De tarieven geven een algemene indicatie van het maximale bedrag aan proceskosten dat in de regel nog als redelijk en evenredig kan worden aangemerkt. Het gaat dus niet om forfaitaire bedragen, maar om een handvat om de redelijkheid en evenredigheid van de gemaakte proceskosten te beoordelen. De tarieven staan er niet aan in de weg dat op basis van de specifieke kenmerken van het geval een afwijkend, lager of hoger, bedrag wordt vastgesteld.
Deze tarieven zijn vooralsnog niet van toepassing in octrooizaken. Dat neemt niet weg dat ook in dergelijke zaken de toepassing van artikel 1019h Rv dient te leiden tot veroordeling in de redelijke en evenredige kosten, tenzij de billijkheid zich daartegen verzet.

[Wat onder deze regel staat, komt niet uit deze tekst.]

/-! ### setSlot -/

@[simp] theorem State.setSlot_pending (m : Nat) (x : Option MaskSlot) : (s.setSlot m x).pending = s.pending := rfl
@[simp] theorem State.setSlot_freeCtr (m : Nat) (x : Option MaskSlot) : (s.setSlot m x).freeCtr = s.freeCtr := rfl
@[simp] theorem State.setSlot_regs (m : Nat) (x : Option MaskSlot) : (s.setSlot m x).regs = s.regs := rfl
@[simp] theorem State.setSlot_shadow (m : Nat) (x : Option MaskSlot) : (s.setSlot m x).shadow = s.shadow := rfl
@[simp] theorem State.setSlot_snap (m : Nat) (x : Option MaskSlot) : (s.setSlot m x).snap = s.snap := rfl
@[simp] theorem State.setSlot_tick (m : Nat) (x : Option MaskSlot) : (s.setSlot m x).tick = s.tick := rfl
@[simp] theorem State.setSlot_mem (m : Nat) (x : Option MaskSlot) : (s.setSlot m x).mem = s.mem := rfl
@[simp] theorem State.setSlot_poison (m : Nat) (x : Option MaskSlot) : (s.setSlot m x).poison = s.poison := rfl
@[simp] theorem State.setSlot_flips (m : Nat) (x : Option MaskSlot) : (s.setSlot m x).flips = s.flips := rfl
@[simp] theorem State.setSlot_devErr (m : Nat) (x : Option MaskSlot) : (s.setSlot m x).devErr = s.devErr := rfl
@[simp] theorem State.setSlot_writebacks (m : Nat) (x : Option MaskSlot) : (s.setSlot m x).writebacks = s.writebacks := rfl
@[simp] theorem State.setSlot_scrub (m : Nat) (x : Option MaskSlot) : (s.setSlot m x).scrub = s.scrub := rfl
@[simp] theorem State.setSlot_blockTag (m : Nat) (x : Option MaskSlot) : (s.setSlot m x).blockTag = s.blockTag := rfl
@[simp] theorem State.setSlot_hostMem (m : Nat) (x : Option MaskSlot) : (s.setSlot m x).hostMem = s.hostMem := rfl
@[simp] theorem State.setSlot_hostBad (m : Nat) (x : Option MaskSlot) : (s.setSlot m x).hostBad = s.hostBad := rfl
@[simp] theorem State.setSlot_fbuf (m : Nat) (x : Option MaskSlot) : (s.setSlot m x).fbuf = s.fbuf := rfl
@[simp] theorem State.setSlot_fbufBad (m : Nat) (x : Option MaskSlot) : (s.setSlot m x).fbufBad = s.fbufBad := rfl
@[simp] theorem State.setSlot_frondFlips (m : Nat) (x : Option MaskSlot) : (s.setSlot m x).frondFlips = s.frondFlips := rfl
@[simp] theorem State.setSlot_acc (m : Nat) (x : Option MaskSlot) : (s.setSlot m x).acc = s.acc := rfl
@[simp] theorem State.setSlot_imem (m : Nat) (x : Option MaskSlot) : (s.setSlot m x).imem = s.imem := rfl
@[simp] theorem State.setSlot_shapeTab (m : Nat) (x : Option MaskSlot) : (s.setSlot m x).shapeTab = s.shapeTab := rfl
@[simp] theorem State.setSlot_gens (m : Nat) (x : Option MaskSlot) : (s.setSlot m x).gens = s.gens := rfl
@[simp] theorem State.setSlot_fronds (m : Nat) (x : Option MaskSlot) : (s.setSlot m x).fronds = s.fronds := rfl
@[simp] theorem State.setSlot_parts (m : Nat) (x : Option MaskSlot) : (s.setSlot m x).parts = s.parts := rfl
@[simp] theorem State.setSlot_streams (m : Nat) (x : Option MaskSlot) : (s.setSlot m x).streams = s.streams := rfl
@[simp] theorem State.setSlot_slots (m : Nat) (x : Option MaskSlot) : (s.setSlot m x).slots = sput (fun _ => none) s.slots m x := rfl
@[simp] theorem State.setSlot_ledgers (m : Nat) (x : Option MaskSlot) : (s.setSlot m x).ledgers = s.ledgers := rfl
@[simp] theorem State.setSlot_wheels (m : Nat) (x : Option MaskSlot) : (s.setSlot m x).wheels = s.wheels := rfl
@[simp] theorem State.setSlot_mailboxes (m : Nat) (x : Option MaskSlot) : (s.setSlot m x).mailboxes = s.mailboxes := rfl
@[simp] theorem State.setSlot_mbTaken (m : Nat) (x : Option MaskSlot) : (s.setSlot m x).mbTaken = s.mbTaken := rfl
@[simp] theorem State.setSlot_mbArea (m : Nat) (x : Option MaskSlot) : (s.setSlot m x).mbArea = s.mbArea := rfl
@[simp] theorem State.setSlot_component (m : Nat) (x : Option MaskSlot) : (s.setSlot m x).component = s.component := rfl
@[simp] theorem State.setSlot_msixTable (m : Nat) (x : Option MaskSlot) : (s.setSlot m x).msixTable = s.msixTable := rfl
@[simp] theorem State.setSlot_msixPending (m : Nat) (x : Option MaskSlot) : (s.setSlot m x).msixPending = s.msixPending := rfl
@[simp] theorem State.setSlot_spore (m : Nat) (x : Option MaskSlot) : (s.setSlot m x).spore = s.spore := rfl
@[simp] theorem State.setSlot_sporeOut (m : Nat) (x : Option MaskSlot) : (s.setSlot m x).sporeOut = s.sporeOut := rfl
@[simp] theorem State.setSlot_stopMsgs (m : Nat) (x : Option MaskSlot) : (s.setSlot m x).stopMsgs = s.stopMsgs := rfl
@[simp] theorem State.setSlot_hyphae (m : Nat) (x : Option MaskSlot) : (s.setSlot m x).hyphae = s.hyphae := rfl
@[simp] theorem State.setSlot_waits (m : Nat) (x : Option MaskSlot) : (s.setSlot m x).waits = s.waits := rfl
@[simp] theorem State.setSlot_lastScan (m : Nat) (x : Option MaskSlot) : (s.setSlot m x).lastScan = s.lastScan := rfl
@[simp] theorem State.setSlot_routes (m : Nat) (x : Option MaskSlot) : (s.setSlot m x).routes = s.routes := rfl
@[simp] theorem State.setSlot_pendingRoutes (m : Nat) (x : Option MaskSlot) : (s.setSlot m x).pendingRoutes = s.pendingRoutes := rfl
@[simp] theorem State.setSlot_clears (m : Nat) (x : Option MaskSlot) : (s.setSlot m x).clears = s.clears := rfl
@[simp] theorem State.setSlot_ports (m : Nat) (x : Option MaskSlot) : (s.setSlot m x).ports = s.ports := rfl
@[simp] theorem State.setSlot_pair (m : Nat) (x : Option MaskSlot) : (s.setSlot m x).pair = s.pair := rfl
@[simp] theorem State.setSlot_held (m : Nat) (x : Option MaskSlot) : (s.setSlot m x).held = s.held := rfl
@[simp] theorem State.setSlot_livePosted (m : Nat) (x : Option MaskSlot) : (s.setSlot m x).livePosted = s.livePosted := rfl
@[simp] theorem State.setSlot_power (m : Nat) (x : Option MaskSlot) : (s.setSlot m x).power = s.power := rfl
@[simp] theorem State.setSlot_pkg (m : Nat) (x : Option MaskSlot) : (s.setSlot m x).pkg = s.pkg := rfl
@[simp] theorem State.setSlot_indus (m : Nat) (x : Option MaskSlot) : (s.setSlot m x).indus = s.indus := rfl
@[simp] theorem State.setSlot_test (m : Nat) (x : Option MaskSlot) : (s.setSlot m x).test = s.test := rfl
@[simp] theorem State.setSlot_host (m : Nat) (x : Option MaskSlot) : (s.setSlot m x).host = s.host := rfl

/-! ### setMailbox -/

@[simp] theorem State.setMailbox_pending (m : Nat) (x : Mailbox) : (s.setMailbox m x).pending = s.pending := rfl
@[simp] theorem State.setMailbox_freeCtr (m : Nat) (x : Mailbox) : (s.setMailbox m x).freeCtr = s.freeCtr := rfl
@[simp] theorem State.setMailbox_regs (m : Nat) (x : Mailbox) : (s.setMailbox m x).regs = s.regs := rfl
@[simp] theorem State.setMailbox_shadow (m : Nat) (x : Mailbox) : (s.setMailbox m x).shadow = s.shadow := rfl
@[simp] theorem State.setMailbox_snap (m : Nat) (x : Mailbox) : (s.setMailbox m x).snap = s.snap := rfl
@[simp] theorem State.setMailbox_tick (m : Nat) (x : Mailbox) : (s.setMailbox m x).tick = s.tick := rfl
@[simp] theorem State.setMailbox_mem (m : Nat) (x : Mailbox) : (s.setMailbox m x).mem = s.mem := rfl
@[simp] theorem State.setMailbox_poison (m : Nat) (x : Mailbox) : (s.setMailbox m x).poison = s.poison := rfl
@[simp] theorem State.setMailbox_flips (m : Nat) (x : Mailbox) : (s.setMailbox m x).flips = s.flips := rfl
@[simp] theorem State.setMailbox_devErr (m : Nat) (x : Mailbox) : (s.setMailbox m x).devErr = s.devErr := rfl
@[simp] theorem State.setMailbox_writebacks (m : Nat) (x : Mailbox) : (s.setMailbox m x).writebacks = s.writebacks := rfl
@[simp] theorem State.setMailbox_scrub (m : Nat) (x : Mailbox) : (s.setMailbox m x).scrub = s.scrub := rfl
@[simp] theorem State.setMailbox_blockTag (m : Nat) (x : Mailbox) : (s.setMailbox m x).blockTag = s.blockTag := rfl
@[simp] theorem State.setMailbox_hostMem (m : Nat) (x : Mailbox) : (s.setMailbox m x).hostMem = s.hostMem := rfl
@[simp] theorem State.setMailbox_hostBad (m : Nat) (x : Mailbox) : (s.setMailbox m x).hostBad = s.hostBad := rfl
@[simp] theorem State.setMailbox_fbuf (m : Nat) (x : Mailbox) : (s.setMailbox m x).fbuf = s.fbuf := rfl
@[simp] theorem State.setMailbox_fbufBad (m : Nat) (x : Mailbox) : (s.setMailbox m x).fbufBad = s.fbufBad := rfl
@[simp] theorem State.setMailbox_frondFlips (m : Nat) (x : Mailbox) : (s.setMailbox m x).frondFlips = s.frondFlips := rfl
@[simp] theorem State.setMailbox_acc (m : Nat) (x : Mailbox) : (s.setMailbox m x).acc = s.acc := rfl
@[simp] theorem State.setMailbox_imem (m : Nat) (x : Mailbox) : (s.setMailbox m x).imem = s.imem := rfl
@[simp] theorem State.setMailbox_shapeTab (m : Nat) (x : Mailbox) : (s.setMailbox m x).shapeTab = s.shapeTab := rfl
@[simp] theorem State.setMailbox_gens (m : Nat) (x : Mailbox) : (s.setMailbox m x).gens = s.gens := rfl
@[simp] theorem State.setMailbox_fronds (m : Nat) (x : Mailbox) : (s.setMailbox m x).fronds = s.fronds := rfl
@[simp] theorem State.setMailbox_parts (m : Nat) (x : Mailbox) : (s.setMailbox m x).parts = s.parts := rfl
@[simp] theorem State.setMailbox_streams (m : Nat) (x : Mailbox) : (s.setMailbox m x).streams = s.streams := rfl
@[simp] theorem State.setMailbox_slots (m : Nat) (x : Mailbox) : (s.setMailbox m x).slots = s.slots := rfl
@[simp] theorem State.setMailbox_ledgers (m : Nat) (x : Mailbox) : (s.setMailbox m x).ledgers = s.ledgers := rfl
@[simp] theorem State.setMailbox_wheels (m : Nat) (x : Mailbox) : (s.setMailbox m x).wheels = s.wheels := rfl
@[simp] theorem State.setMailbox_mailboxes (m : Nat) (x : Mailbox) : (s.setMailbox m x).mailboxes = sput (fun _ => Mailbox.reset) s.mailboxes m x := rfl
@[simp] theorem State.setMailbox_mbTaken (m : Nat) (x : Mailbox) : (s.setMailbox m x).mbTaken = s.mbTaken := rfl
@[simp] theorem State.setMailbox_mbArea (m : Nat) (x : Mailbox) : (s.setMailbox m x).mbArea = s.mbArea := rfl
@[simp] theorem State.setMailbox_component (m : Nat) (x : Mailbox) : (s.setMailbox m x).component = s.component := rfl
@[simp] theorem State.setMailbox_msixTable (m : Nat) (x : Mailbox) : (s.setMailbox m x).msixTable = s.msixTable := rfl
@[simp] theorem State.setMailbox_msixPending (m : Nat) (x : Mailbox) : (s.setMailbox m x).msixPending = s.msixPending := rfl
@[simp] theorem State.setMailbox_spore (m : Nat) (x : Mailbox) : (s.setMailbox m x).spore = s.spore := rfl
@[simp] theorem State.setMailbox_sporeOut (m : Nat) (x : Mailbox) : (s.setMailbox m x).sporeOut = s.sporeOut := rfl
@[simp] theorem State.setMailbox_stopMsgs (m : Nat) (x : Mailbox) : (s.setMailbox m x).stopMsgs = s.stopMsgs := rfl
@[simp] theorem State.setMailbox_hyphae (m : Nat) (x : Mailbox) : (s.setMailbox m x).hyphae = s.hyphae := rfl
@[simp] theorem State.setMailbox_waits (m : Nat) (x : Mailbox) : (s.setMailbox m x).waits = s.waits := rfl
@[simp] theorem State.setMailbox_lastScan (m : Nat) (x : Mailbox) : (s.setMailbox m x).lastScan = s.lastScan := rfl
@[simp] theorem State.setMailbox_routes (m : Nat) (x : Mailbox) : (s.setMailbox m x).routes = s.routes := rfl
@[simp] theorem State.setMailbox_pendingRoutes (m : Nat) (x : Mailbox) : (s.setMailbox m x).pendingRoutes = s.pendingRoutes := rfl
@[simp] theorem State.setMailbox_clears (m : Nat) (x : Mailbox) : (s.setMailbox m x).clears = s.clears := rfl
@[simp] theorem State.setMailbox_ports (m : Nat) (x : Mailbox) : (s.setMailbox m x).ports = s.ports := rfl
@[simp] theorem State.setMailbox_pair (m : Nat) (x : Mailbox) : (s.setMailbox m x).pair = s.pair := rfl
@[simp] theorem State.setMailbox_held (m : Nat) (x : Mailbox) : (s.setMailbox m x).held = s.held := rfl
@[simp] theorem State.setMailbox_livePosted (m : Nat) (x : Mailbox) : (s.setMailbox m x).livePosted = s.livePosted := rfl
@[simp] theorem State.setMailbox_power (m : Nat) (x : Mailbox) : (s.setMailbox m x).power = s.power := rfl
@[simp] theorem State.setMailbox_pkg (m : Nat) (x : Mailbox) : (s.setMailbox m x).pkg = s.pkg := rfl
@[simp] theorem State.setMailbox_indus (m : Nat) (x : Mailbox) : (s.setMailbox m x).indus = s.indus := rfl
@[simp] theorem State.setMailbox_test (m : Nat) (x : Mailbox) : (s.setMailbox m x).test = s.test := rfl
@[simp] theorem State.setMailbox_host (m : Nat) (x : Mailbox) : (s.setMailbox m x).host = s.host := rfl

De tarieven gelden met ingang van 1 januari 2015. In dagvaardingszaken zullen de tarieven met ingang van die datum worden toegepast in lopende zaken waarin nog geen schriftelijke toelichting is gegeven. In rekestzaken worden de tarieven niet in lopende zaken toegepast.
De uitgangspunten en tarieven zullen periodiek worden geëvalueerd en zo nodig aangepast.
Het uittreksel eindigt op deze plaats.